- Exercise:
Set down the material exactly as given, please, from its first line through the line that includes "theorem runBist_waits (hbist".

- Data section:
BEGIN

-- ==== Sys2Proof/Proofs/BuiltInTest.lean ====
section
/-! RUN_BIST and its phases, SET_PERTURB and the GO writes, READ_COUNTERS (R336 to R338, R455 to R462, R471, R473, R477). -/

namespace Sys2Proof.Machine

/-! ### Built-in test -/

section
variable {s : State} {id : Nat} {c : Cmd}

theorem runBist_waits (hbist : s.health.bist.isSome = true) : exec (.runBist id) s = .next s := by
  have hnone : s.health.bist.isNone = false := by rw [← Option.not_isSome, hbist]; rfl
  show execRunBist id s = _
  rw [execRunBist, hnone, onlyIf_false]

theorem runBist_eq (h : s.Starts id 0x0701 c) (hbist : s.health.bist = none) :
    exec (.runBist id) s = .next ((s.started id c).startBist id c) := by
  show execRunBist id s = _
  rw [execRunBist, hbist, Option.isNone_none, onlyIf_true, State.begin_eq h]

/-- What must hold for a built-in test to begin (R336). -/
def State.bistRefused (s : State) (parts : Nat) : Prop :=
  parts = 0 ∨ s.inCascade = true ∨ (s.parts.any fun e => e.2.enabled) = true

theorem State.startBist_refused (s : State) (h : s.bistRefused (leAt c.params 0 1)) :
    s.startBist id c = s.fail id .badParam := if_pos h

/-- A built-in test in its first phase: VCORE has been called for at setting 0. -/
theorem State.startBist_begins (s : State) (h : ¬ s.bistRefused (leAt c.params 0 1)) :
    ∃ b, (s.startBist id c).health = { s.health with bist := some b, logicDone := false, memoryDone := false } ∧
      b.cmd = id ∧ b.parts = leAt c.params 0 1 ∧
      b.phase = (if leAt c.params 0 1 % 2 ^ 7 = 0 then .memory else .logic) ∧
      ((s.startBist id c).power.change = none → (s.startBist id c).power.vcore = 0) ∧
      ∀ v, (s.startBist id c).power.change = some v → v.goal = 0 := by
  unfold State.startBist
  extract_lets parts here b health begun
  rw [if_neg (show ¬ (parts = 0 ∨ _) from h)]
  obtain ⟨hstands, hmoves⟩ := (begun.count 55 0).changeVcore_reaches 0
  exact ⟨b, State.changeVcore_health .., rfl, rfl, rfl, hstands, hmoves⟩

end

/-- A phase in its turn, with VCORE at setting 0. -/
theorem bistRow_eq {s : State} {b : Bist} {phase : BistPhase} (hw : s.working = true) (hv : s.power.change = none)
    (hb : s.health.bist = some b) (hphase : b.phase = phase) (f : Bist → State → State) :
    bistRow s phase f = .next (f b s) := by
  rw [bistRow, hw, hv, Option.isNone_none, Bool.and_self, onlyIf_true, hb, withSome_some, if_pos hphase]

/-- A mismatch halts the device with cause 2 and the test is over. -/
theorem State.bistFails_halts {s : State} (hnone : s.health.halt = none) :
    ∃ h, s.bistFails.health.halt = some h ∧ h.cause = 2 ∧ s.bistFails.health.bist = none := by
  unfold State.bistFails
  extract_lets bad cores core cmd health failed
  obtain ⟨e, he⟩ := (failed.count 55 1).fault_health_of_none hnone
    { faultOf 2 (failed.health.sigs.getD ((bad.head?).getD 0) 0) with core := core }
  exact ⟨_, by rw [he], rfl, by rw [he]; rfl⟩

section
variable {s : State} {b : Bist} (hw : s.working = true) (hv : s.power.change = none) (hb : s.health.bist = some b)
include hw hv hb
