-- ==== Sys2Proof/Syntax.lean ====
section
/-! DEFINITION. The commands of the panel: one constructor for each row of spec/opcode_table.json, and the operands
they carry. Operands that number a part of the panel have the part's own range as their type (R19, R22, R23), so a
command cannot name a site, hub, port or queue set that no panel has; the checks that remain are in WellFormed. -/

namespace Sys2Proof

/-- A core site, numbered 21 × r + c (R19, R444). -/
abbrev Site := Fin 336
/-- A hub die and the stack it drives (R22). -/
abbrev HubIx := Fin 24
/-- A port die (R23). -/
abbrev PortIx := Fin 8
/-- A region (R21). -/
abbrev Region := Fin 24
/-- A partition (R24). -/
abbrev Partition := Fin 32
/-- A PCIe function: 0 the PF, 1–31 the VFs (R351). -/
abbrev HostFn := Fin 32
/-- A queue set (R356). -/
abbrev QSet := Fin 4096

/-- The two crowns, and the halves they lead (R23, R37). -/
inductive Crown
  | north
  | south
  deriving DecidableEq, Repr

/-- The other crown. -/
def Crown.other : Crown → Crown
  | .north => .south
  | .south => .north

/-- 0 for the north crown and 1 for the south crown (R48, R447). -/
def Crown.num : Crown → Nat
  | .north => 0
  | .south => 1

/-- A die that carries a register map: those of R54, and a function's BAR0 (R352). -/
inductive Die
  | core (s : Site)
  | hub (h : HubIx)
  | port (d : PortIx)
  | crown (c : Crown)
  | bar0 (f : HostFn)
  deriving DecidableEq, Repr

/-- A place that takes answers from the mesh (R185, R532). -/
inductive Endpoint
  | core (s : Site)
  | hub (h : HubIx) (att : Fin 2)
  | port (d : PortIx) (q : Fin 2)
  | crown (c : Crown)
  deriving DecidableEq, Repr

/-- Who makes a register access: a management-ring frame with its origin (R465), a mesh packet with its source and
partition (R87, R296), or a host function (R352). -/
inductive Requester
  | ringRoot (c : Crown)
  | ringService (c : Crown)
  | ringAgent (s : Site)
  | ringDie
  | meshCore (s : Site) (part : Nat)
  | meshCrown (part : Nat)
  | meshEdge (part : Nat)
  | host (f : HostFn)
  deriving DecidableEq, Repr

/-- A voltage domain that reports its voltage and current (R404, R418). -/
inductive PowerDomain
  | site (s : Site)
  | edge (d : Fin 58)
  | region (r : Region)
  | edgeConverter (e : Fin 8)
  deriving DecidableEq, Repr

/-- One configuration item of R444; a Hokuid READ or WRITE carries one (R480). -/
structure ConfigItem where
  after : Nat
  flags : Nat
  dtype : Nat
  index : Nat
  offset : Nat
  value : W64
  deriving DecidableEq, Repr

/-- The straps as the board drives them on the two crowns (R440, R522). -/
structure Straps where
  fullLowNorth : Bool
  fullLowSouth : Bool
  stopNorth : Fin 4
  stopSouth : Fin 4
  deriving DecidableEq, Repr
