/-- A mirrored entry put where its state says that it stands. -/
def Panel.placeMirror (p : Panel) (h : Nat) (w : Option Place) (e : CtxEntry) : Panel :=
  let set (p : Panel) (l : Option Place) : Panel := p.setHandle (handleIndex h) { gen := handleGen h, live := l }
  match w with
  | some (.slot n) =>
    if e.state = 0 then set (p.storeEnt n e) none
    else if e.state = 4 then
      let x := p.pick (2 ^ 20) p.heldRecs.length fun i => (find p.heldRecs i).isSome
      set ((x.2.storeEnt n { e with state := 0 }).setHeld (x.1.getD 0) (some e)) (some (.held (x.1.getD 0)))
    else p.storeEnt n e
  | some (.held j) =>
    if e.state = 0 then set (p.setHeld j none) none
    else if e.state = 4 then p.setHeld j (some e)
    else match p.freeSlot with
      | none => p.setHeld j (some e)
      | some n => set ((p.setHeld j none).storeEnt n e) (some (.slot n))
  | none =>
    if e.state = 0 then p
    else match p.freeSlot with
      | none => p
      | some n => set (p.storeEnt n e) (some (.slot n))

/-- MIRROR_UPDATE: changed words of an entry written at the standby. -/
def execMirrorUpdate (c : Crown) (s : State) : Outcome State Fault Refusal :=
  s.atCrown c fun p =>
    match p.nextMsg c (· == 0x4703) with
    | none => p
    | some (m, p) =>
      let h := leAt m.payload 0 4
      let mask := leAt m.payload 4 2
      let old := p.ctxOf h
      let e0 : CtxEntry := match old with
        | some (_, e) => e
        | none => { handle := h }
      let idx := (List.range 16).filter fun i => mask.testBit i
      let e := ((List.range idx.length).zip idx).foldl (fun e x => e.setWord x.2 (leAt m.payload (8 + 8 * x.1) 8)) e0
      p.placeMirror h (old.map (·.1)) e

/-- TOKEN_RECORD_MESSAGE: records of a fabric queue placed in the panel's own host token queue; they wait for room. -/
def execTokenRecordMessage (c : Crown) (s : State) : Outcome State Fault Refusal :=
  s.atCrown c fun p =>
    match p.nextMsg c fun t => 0x8000 ≤ t && t ≤ 0x8FFF with
    | none => p
    | some (m, p') =>
      let q := m.tag - 0x8000
      let n := m.payload.length / 16
      let k := p.qset q
      if ¬ k.on then p'
      else if k.tcqRoom < n then p
      else p'.modQ q fun k => { k with tdue := k.tdue ++ (List.range n).map fun i => (m.payload.drop (16 * i)).take 16 }

/-- FABRIC_RECORD_RESEND: messages of a queue answered TIMED_OUT or PORT_DOWN 10 µs ago are sent again. -/
def execFabricRecordResend (c : Crown) (queue : Fin 4096) (s : State) : Outcome State Fault Refusal :=
  s.atCrown c fun p =>
    (p.crown c).fab.foldl (fun p x => match x.2.resendAt with
      | none => p
      | some t =>
        if x.1 % 4096 ≠ queue.val ∨ p.dial < t then p
        else
          let p := p.modCrown c fun k => { k with fab := put k.fab x.1 { x.2 with resendAt := none } }
          p.peerSend c (x.1 / 4096) (0x8000 + x.1 % 4096) (.tokens x.1) ((x.2.recs.take x.2.sent).flatMap (·.bytes))) p

/-! ### Answers to the engine's own packets -/

/-- A step changed, if it is in flight. -/
def Panel.modStep (p : Panel) (c : Crown) (num : Nat) (f : Step → Step) : Panel :=
  match find (p.crown c).steps num with
  | none => p
  | some x => p.modCrown c fun k => { k with steps := put k.steps num (f x) }

/-- The contexts of records that their device refuses end (R339). -/
def Panel.refusedRecords (p : Panel) (l : List FabRec) (status : Nat) : Panel :=
  l.foldl (fun p r => match p.ctxOf r.handle with
    | some (w, e) => p.endCtx w e 7 status
    | none => p) p

/-- The answer to a message of token records. -/
def Panel.tokensAnswer (p : Panel) (c : Crown) (key status : Nat) : Panel :=
  let q := look {} (p.crown c).fab key
  let set (q : FabQueue) : Panel := p.modCrown c fun k => { k with fab := put k.fab key q }
  if St.ok status then (set { q with recs := q.recs.drop q.sent, sent := 0 }).fabPump c key
  else if status = St.notPermitted ∨ status = St.windowClosed then
    ((set { q with recs := q.recs.drop q.sent, sent := 0 }).refusedRecords (q.recs.take q.sent) status).fabPump c key
  else set { q with resendAt := some (p.dial + 10 * us) }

END

- Exercise output:
-- ==== Sys2Proof/Proofs/BuiltInTest.lean ====
section
/-! RUN_BIST and its phases, SET_PERTURB and the GO writes, READ_COUNTERS (R336 to R338, R455 to R462, R471, R473, R477). -/

namespace Sys2Proof.Machine

/-! ### Built-in test -/

section
variable {s : State} {id : Nat} {c : Cmd}

theorem runBist_waits (hbist : s.health.bist.isSome = true) : exec (.runBist id) s = .next s := by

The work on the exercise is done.